Health and Human Services Secretary Robert F. Kennedy Jr. says he is preparing a fresh look at the safety of ultra-processed foods, arguing that Americans are effectively flying blind under a decades-old system that lets companies police many ingredients themselves.

GRAS Loophole Puts Ingredients Beyond FDA Scrutiny

Appearing on CBS News’ “60 Minutes,” Kennedy told correspondent Bill Whitaker that a 67-year-old exemption for substances “generally recognized as safe,” or GRAS, allows manufacturers to decide whether many additives are safe without Food and Drug Administration review if experts broadly deem them harmless. “There is no way for any American to know if a product is safe if it is ultra processed,” he said.

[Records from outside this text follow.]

/-- An edge reaches channel ch (R64 to R73, R86): back whole ticks before the present tick, with TAC code. It stamps, pairs, counts and
stores; the stamp of a converted edge is also answered, for the block that owns the channel. -/
def State.ieEdge (s : State) (ch : Nat) (rising : Bool) (back code : Nat) : State × Option Stamp :=
  let pos := s.edgePos ch back code
  let skipNext := 2 ^ s.chPrescale ch - 1
  match s.edgeFate ch rising back code with
  | .ignored => (s, none)
  | .calMissed => ((s.count (F.IE_CH_STAT_CALMISS ch) 1).setChan ch (fun c =>
      { c with calGap := true, skip := if c.skip = 0 then skipNext else c.skip - 1 }), none)
  | .skipped => (s.setChan ch (fun c => { c with skip := c.skip - 1 }), none)
  | .outside => (s.setChan ch (fun c => { c with skip := skipNext }), none)
  | .rateDropped => ((s.count (F.IE_CH_STAT_RATE ch) 1).setChan ch (fun c => { c with skip := skipNext }), none)
  | .stamped =>
    let s := s.setChan ch (fun c => { c with skip := skipNext, accepted := some pos })
    if s.on F.PM_STAT_DIP then
      let t := s.setChan ch (fun c => { c with last := none })
      let t := t.when (s.chMode ch == 3) (·.windowEdge ch none)
      (t.gateCount ch, none)
    else
      let st := s.stampOf ch rising back code
      let t := s.completeStarts ch st
      let t := if s.gatePasses ch (s.tickBack back) then (t.modeEdge ch st).gateCount ch else t
      (t.setChan ch (fun c => { c with last := some st }), some st)

/-- INTERVAL_START_TIMEOUT (R69): a start still pending after 140 s is discarded and counted. -/
def execIntervalStartTimeout (ch : Fin 32) (s : State) : Host.Outcome State Fault Refusal :=
  running s fun s =>
    s.when (s.chan ch).start.isSome (fun s =>
      (s.count (F.IE_CH_STAT_UNPAIRED ch) 1).setChan ch (fun c => { c with start := none }))

/-- The gate window of a channel opens at the present tick (R75). An ignored assertion of the window before belongs to that window alone (R76). -/
def State.openGate (s : State) (n : Nat) : State :=
  s.setChan n (fun c => { c with gateOpen := true, gateFrom := s.tick / 2 ^ 32, gateTo := none, gateLeft := s.gateN n, gateIgn := false,
                                 winEdges := 0, winFirst := none, winLast := none })

/-- An assertion or deassertion of a gate reaches one channel that it gates (R75, R76). -/
def State.gateChannel (s : State) (n : Nat) (asserted : Bool) : State :=
  let c := s.chan n
  if s.on (F.IE_CH_CFG_GATE_MODE n) then
    if !asserted then s
    else if c.gateOpen then s.setChan n (fun c => { c with gateIgn := true })
    else s.openGate n
  else if asserted then s.openGate n
  else
    (s.setChan n (fun c => { c with gateOpen := false, gateTo := if c.gateOpen then some (s.tick / 2 ^ 32) else c.gateTo })).when
      (c.gateOpen && s.chMode n == 3) (·.endWindow n false)

/-- GATE_TRANSITION (R75, R76): GATE_IN0 or GATE_IN1 takes a level; the command is the third tick edge after the transition, the tick at which a
window opens or closes. -/
def execGateTransition (gate : Fin 2) (level : Bool) (s : State) : Host.Outcome State Fault Refusal :=
  running s fun s =>
    if level == s.ie.gates.getD gate.val false then s
    else { s with ie.gates := assign false gate.val level s.ie.gates }.forAll (List.range 32) (fun t n =>
      t.when (t.chanEnabled n && t.get (F.IE_CH_CFG_GATE_SEL n) == gate.val + 1)
        (·.gateChannel n (level == s.on (F.IE_CH_CFG_GATE_POL n))))

/-- The value a read of IE_CHn_RES_RAW returns, and what it does (R74). A value beyond RES_PH's 64 signed bits saturates (DEDUCED, log entry 18). -/
def State.readResRaw (s : State) (n : Nat) : State × Word :=
  let c := s.chan n
  let r := c.buf.headD {}
  let t := s.setChan n (fun c => { c with buf := c.buf.tail, dropped := c.dropped && !c.buf.tail.isEmpty })
  let t := (t.putI (F.IE_CH_RES_PH_PH n) (clampI (-2 ^ 63) (2 ^ 63 - 1) r.ph)).put (F.IE_CH_RES_SEC_SEC n) (secOf r.corr)
  let nsf := nsfOf r.corr
  let t := (t.put (F.IE_CH_RES_NSF_FRAC n) nsf).put (F.IE_CH_RES_NSF_NS n) (nsf / 2 ^ 32)
  let flag (t : State) (f : Fld) (b : Nat) : State := t.put f (r.flg / 2 ^ b)
  let t := flag (flag (flag (flag t (F.IE_CH_RES_FLG_EDGE n) 0) (F.IE_CH_RES_FLG_CAL_STALE n) 1) (F.IE_CH_RES_FLG_MIG n) 2)
    (F.IE_CH_RES_FLG_EMPTY n) 3
  let t := flag (flag (flag (flag t (F.IE_CH_RES_FLG_GATE_IGN n) 4) (F.IE_CH_RES_FLG_CORR_VALID n) 5) (F.IE_CH_RES_FLG_CALGAP n) 6)
    (F.IE_CH_RES_FLG_COUNT n) 16
  (t, r.raw)

/-- IE_RES_RAW_READ (R74): a read of IE_CHn_RES_RAW through a host path. -/
def execIeResRawRead (path : Path) (ch : Fin 32) (s : State) : Host.Outcome State Fault Refusal :=
  running s fun s =>
    let off := (F.IE_CH_RES_RAW_RAW ch).off
    s.hostRead path off (fun s =>
      let r := s.readResRaw ch
      r.1.emit (.readData off r.2))

/-- A write of IE_STm_CFG (R79): EN = 1 clears the accumulators and starts a block, EN = 0 stops without latching. -/
def State.writeStCfg (s : State) (m : Nat) (v : Word) : State :=
  let en := (F.IE_ST_CFG_EN m).ofWord v
  let t := (((s.put (F.IE_ST_CFG_EN m) en).put (F.IE_ST_CFG_SRC m) ((F.IE_ST_CFG_SRC m).ofWord v)).put
    (F.IE_ST_CFG_CONT m) ((F.IE_ST_CFG_CONT m).ofWord v)).put (F.IE_ST_CFG_N m) ((F.IE_ST_CFG_N m).ofWord v)
  if en = 1 then (t.put (F.IE_ST_STAT_SEQ m) 0).setEngine m (fun _ => freshBlock true (s.on F.PM_STAT_DIP))
  else t.setEngine m (fun e => { e with run := false })

/-- IE_ST_CFG_WRITE (R79). -/
def execIeStCfgWrite (path : Path) (m : Fin 8) (v : Word) (s : State) : Host.Outcome State Fault Refusal :=
  running s fun s => s.hostWrite path (F.IE_ST_CFG_EN m).off (·.writeStCfg m v)

/-! ## Calibration -/

/-- The part calibrates the channel on its own (R82): AUTO, enabled and not masked in SKIP. -/
def State.autoCal (s : State) (n : Nat) : Bool :=
  s.on F.IE_CAL_CFG_AUTO && s.chanEnabled n && s.get F.IE_CAL_CFG_SKIP / 2 ^ n % 2 == 0

/-- The channel that is in calibration. -/
def State.calCurrent (s : State) : Option Nat := if s.on F.IE_CAL_STAT_BUSY then some (s.get F.IE_CAL_STAT_CUR) else none

/-- Queue a channel for calibration; a request for one queued or in calibration has no further effect (R82). -/
def State.queueCal (s : State) (n : Nat) : State :=
  if s.ie.queue.contains n || s.calCurrent == some n then s else { s with ie.queue := s.ie.queue ++ [n] }

/-- Queue every channel that the part calibrates on its own (R82). -/
def State.queueAutoAll (s : State) : State := s.forAll (List.range 32) (fun t n => t.when (t.autoCal n) (·.queueCal n))

/-- UNC as reported: three times its value while stale, saturating; all ones before the first calibration (R85). -/
def State.showUnc (s : State) (n : Nat) : State :=
  let c := s.chan n
  let u := match c.unc with
    | none => 0xFFFFFFFF
    | some u => min (if c.stale then 3 * u else u) 0xFFFFFFFF
  let mask := s.get F.IE_CAL_STAT_VALID
  let bit := mask / 2 ^ n % 2
  let valid := c.unc.isSome && !c.stale
  let mask' := if valid then mask + (1 - bit) * 2 ^ n else mask - bit * 2 ^ n
  ((s.put (F.IE_CH_UNC_UNC n) u).put F.IE_CAL_STAT_VALID mask').putB (F.IE_CH_STAT_CAL_STALE n) c.stale

/-- A channel's calibration becomes stale, with event 0x0212 the first time that one of the cases of R85 meets it; a channel never calibrated has
none to become stale (DEDUCED, log entry 34). No rule gives the event's argument: it is the channel (DEDUCED, log entry 19). -/
def State.makeStale (s : State) (n : Nat) : State :=
  let c := s.chan n
  if c.stale || c.unc.isNone then s
  else ((s.setChan n (fun c => { c with stale := true })).showUnc n).event F.IE_EVT_CAL_STALE 0x0212 n n

/-- The end of a dip episode or of a migration, completed or aborted: where neither goes on, the calibrations that they rejected are retried (R84). -/
def State.retryCals (s : State) : State :=
  if s.on F.PM_STAT_DIP || s.on F.TB_STAT_MIG then s else ({ s with ie.retry := [] }).forAll s.ie.retry State.queueCal

/-- What a completed migration does to the engine (R79, R82, R84, R85). -/
def State.ieMigrated (s : State) : State :=
  let t := s.markEngines (fun e => { e with mig := true }) (fun _ => true)
  let t := t.forAll (List.range 32) (fun t n => t.makeStale n)
  let t := { t with ie.calSpoilt := t.ie.calSpoilt || t.on F.IE_CAL_STAT_BUSY }
  t.queueAutoAll.retryCals

/-- What the start of a dip episode does to the engine (R79, R84). -/
def State.ieDipBegins (s : State) : State :=
  let t := s.markEngines (fun e => { e with dip := true }) (fun _ => true)
  { t with ie.calSpoilt := t.ie.calSpoilt || t.on F.IE_CAL_STAT_BUSY }

/-- A migration starts: it spoils a running calibration (R84). -/
def State.ieMigrationBegins (s : State) : State := { s with ie.calSpoilt := s.ie.calSpoilt || s.on F.IE_CAL_STAT_BUSY }

/-- A write of IE_CAL_REQ (R82, R87): ALL queues every enabled channel, GO queues CH. -/
def State.writeCalReq (s : State) (v : Word) : State :=
  if F.IE_CAL_REQ_ALL.ofWord v = 1 then
    s.forAll (List.range 32) (fun t n => t.when (t.chanEnabled n) (·.queueCal n))
  else s.when (F.IE_CAL_REQ_GO.ofWord v == 1) (·.queueCal (F.IE_CAL_REQ_CH.ofWord v))

/-- IE_CAL_REQ_GO (R82): a write of IE_CAL_REQ with GO = 1. -/
def execIeCalReqGo (path : Path) (ch : BitVec 5) (s : State) : Host.Outcome State Fault Refusal :=
  running s fun s => s.hostWrite path F.IE_CAL_REQ_GO.off (·.writeCalReq (BitVec.ofNat 64 (ch.toNat + 32)))

/-- IE_CAL_REQ_ALL (R82): a write of IE_CAL_REQ with ALL = 1; CH is ignored. -/
def execIeCalReqAll (path : Path) (ch : BitVec 5) (s : State) : Host.Outcome State Fault Refusal :=
  running s fun s => s.hostWrite path F.IE_CAL_REQ_ALL.off (·.writeCalReq (BitVec.ofNat 64 (ch.toNat + 64)))

/-- PERIOD in units of State.now, where 0 acts as 1 s (R82, R87). -/
def State.calPeriod (s : State) : Nat := max 1 (s.get F.IE_CAL_CFG_PERIOD) * tuSec

/-- The channel has a calibration older than k times PERIOD (R82, R85). -/
def State.calOlder (s : State) (n k : Nat) : Bool := (s.chan n).unc.isSome && decide ((s.chan n).calTime + k * s.calPeriod < s.now)

/-- The die temperature has moved by more than TEMP_DELTA, where 0 acts as 1 °C, from its value at the channel's calibration (R82, R85). -/
def State.calMoved (s : State) (n : Nat) : Bool :=
  (s.chan n).unc.isSome && decide (max 1 (s.get F.IE_CAL_CFG_TEMP_DELTA) < (s.getI F.PM_TEMP_TJ - s.getI (F.IE_CH_UNC_TEMP_CAL n)).natAbs)

/-- CAL_PERIOD_EXPIRY (R82): a channel whose calibration is older than PERIOD is queued. -/
def execCalPeriodExpiry (ch : Fin 32) (s : State) : Host.Outcome State Fault Refusal :=
  running s fun s => s.when (s.autoCal ch && s.calOlder ch 1) (·.queueCal ch)

/-- CAL_TEMP_TRIGGER (R82, R85): where the die temperature has moved by more than TEMP_DELTA, the channel is queued, or becomes stale where the
part does not calibrate it on its own. -/
def execCalTempTrigger (ch : Fin 32) (s : State) : Host.Outcome State Fault Refusal :=
  running s fun s =>
    s.when (s.calMoved ch) (fun s =>
      if s.autoCal ch then s.queueCal ch
      else s.when (!s.on F.IE_CAL_CFG_AUTO || s.get F.IE_CAL_CFG_SKIP / 2 ^ ch.val % 2 == 1) (·.makeStale ch))

/-- log2 of H: LOG2_COUNT, from 16 to 24 (R81, R87). -/
def State.calLog2 (s : State) : Nat := max 16 (min 24 (s.get F.IE_CAL_CFG_LOG2_COUNT))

Kennedy said today’s FDA doesn’t even know how many ingredients are in the food supply, citing estimates ranging from 4,000 to 10,000. He blamed a 1997 shift toward a voluntary GRAS notification system for turning a narrow exemption into a loophole that industry “hijacked” to add “thousands upon thousands” of ingredients, and contrasted that with what he said are only a few hundred legal additives in Europe.

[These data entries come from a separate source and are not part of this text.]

/-! ## Stamp and emit cells (R229) -/

/-- The answer to a stamp cell's appointment request reaches its token: V registers and arrival deadline, or the refused output
(R208, R228, R229). -/
def State.answerCell (s : State) (tok c v : Nat) (a : Option ApSlot) : State :=
  match s.df.tokens.find? (fun k => k.id == tok) with
  | none => s
  | some k =>
    match s.cellAt k.floe c, a with
    | some r, some x =>
      let k' := { k.setTime v x.appt with deadline := deadlineWord (s.arrivalDeadline x), slot := some x.handle }
      s.deliverToken k.floe c r k' 0
    | some r, none => s.deliverToken k.floe c r k 1
    | none, _ => s

/-- A request to port p: held while granting is stopped, else judged at once (R208, R216). -/
def State.holdRequest (s : State) (p len : Nat) (nb : Option Nat) (j : Job) : State :=
  s.setPort p (fun q => { q with held := q.held ++ [⟨len, nb, j⟩] })

/-- STAMP_CELL (R216, R229): an appointment request, the ingress stamp, or a sample of corrected time. -/
def execStampCell (f : Fin 48) (c : Fin 64) (s : State) : Host.Outcome State Fault Refusal :=
  running s fun s => s.accept f c 0 fun s r k =>
    match r.op with
    | .stamp .fetch v => s.deliverToken f c r (k.setTime v k.stamp.time) 0
    | .stamp .sample v => s.deliverToken f c r (k.setTime v s.now) 0
    | .stamp (.appoint nb) v =>
      let at? := nb.map (fun n => k.reg n * tuSec + k.reg (n + 1) * 5)
      let len := k.buf.length + 4
      let t := s.moveToken k f (.cell c)
      if t.on (F.AP_PORT_STAT_HOLD k.port) then t.holdRequest k.port len at? (.cell k.id c v)
      else
        let q := t.apRequest k.port len at?
        q.1.answerCell k.id c v q.2
    | _ => s

/-- A token's frame as a host queue takes it: its message with the FCS, as received where that was bad (R231, R279). -/
def Token.hostBytes (k : Token) : List Byte := k.buf ++ (if k.flags / 4 % 2 = 1 then k.fcs else fcsOf k.buf)

/-- An emit cell hands its token's message on (R229, R231): to a port, a host queue, another Floe's ingress queue, or a counted drop. -/
def State.emitToken (s : State) (f : Nat) (k : Token) : EmitTarget → State
  | .port =>
    let t := s.dropToken k
    match k.slot with
    | some h => t.handOff k.port h { bytes := k.buf }
    | none => t.queueNa k.port { bytes := k.buf }
  | .queue q =>
    (s.dropToken k).toHost k.port (q % 8)
      { bytes := k.hostBytes, stamp := k.stamp, fcs := k.flags / 4 % 2 == 1, runt := k.flags / 8 % 2 == 1, oversize := k.flags / 16 % 2 == 1 }
  | .floe g =>
    let g := min 47 g
    if 64 ≤ s.ingressLevel g then
      let t := (s.dropToken k).count (F.DF_FLOE_CNT_INOVF_N g) 1
      (t.setFlag F.DF_EVT_INOVF).eventRated (0x0724 * 8 + k.port) F.DF_EVT_INOVF 0x0724 k.port 0
    else (s.moveToken k g .ingress).count (F.DF_FLOE_CNT_IN_N g) 1
  | .drop => (s.dropToken k).count (F.DF_FLOE_CNT_DROP_N f) 1

/-- EMIT_CELL (R229, R231). -/
def execEmitCell (f : Fin 48) (c : Fin 64) (s : State) : Host.Outcome State Fault Refusal :=
  running s fun s => s.accept f c 0 fun s r k =>
    match r.op with
    | .emit target => s.emitToken f k target
    | _ => s

end Sys2Proof.Machine
end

No Clear Federal Definition Of Ultra-Processed Food

There is still no single federal definition of “ultra-processed food.” The FDA and Department of Agriculture are working on a shared standard, but most researchers rely on the NOVA system from the University of São Paulo, which classifies ultra-processed items as industrial formulations made largely from refined ingredients and additives that enhance flavor, texture or convenience.

Kennedy, Kessler Link Diet To Chronic Disease

Kennedy said he believes he can tighten oversight with President Donald Trump’s backing, but stressed he is not promising bans. “I’m not saying that we’re going to regulate ultra-processed food,” he told “60 Minutes.” “Our job is to make sure that everybody understands what they’re getting, to have an informed public.”

Former FDA Commissioner David Kessler, who also appeared on the broadcast, backed Kennedy’s concerns, saying Americans have spent four decades exposed to “energy-dense, highly palatable, rapidly absorbable, ultra-processed foods” that have “altered our metabolism and have resulted in the greatest increase in chronic disease in our history.”

Since joining Trump’s Cabinet, Kennedy has made whole and minimally processed foods a centerpiece of his “Make America Healthy Again” agenda, rolling out new dietary guidelines that invert the traditional food pyramid and downplay refined grains and packaged foods.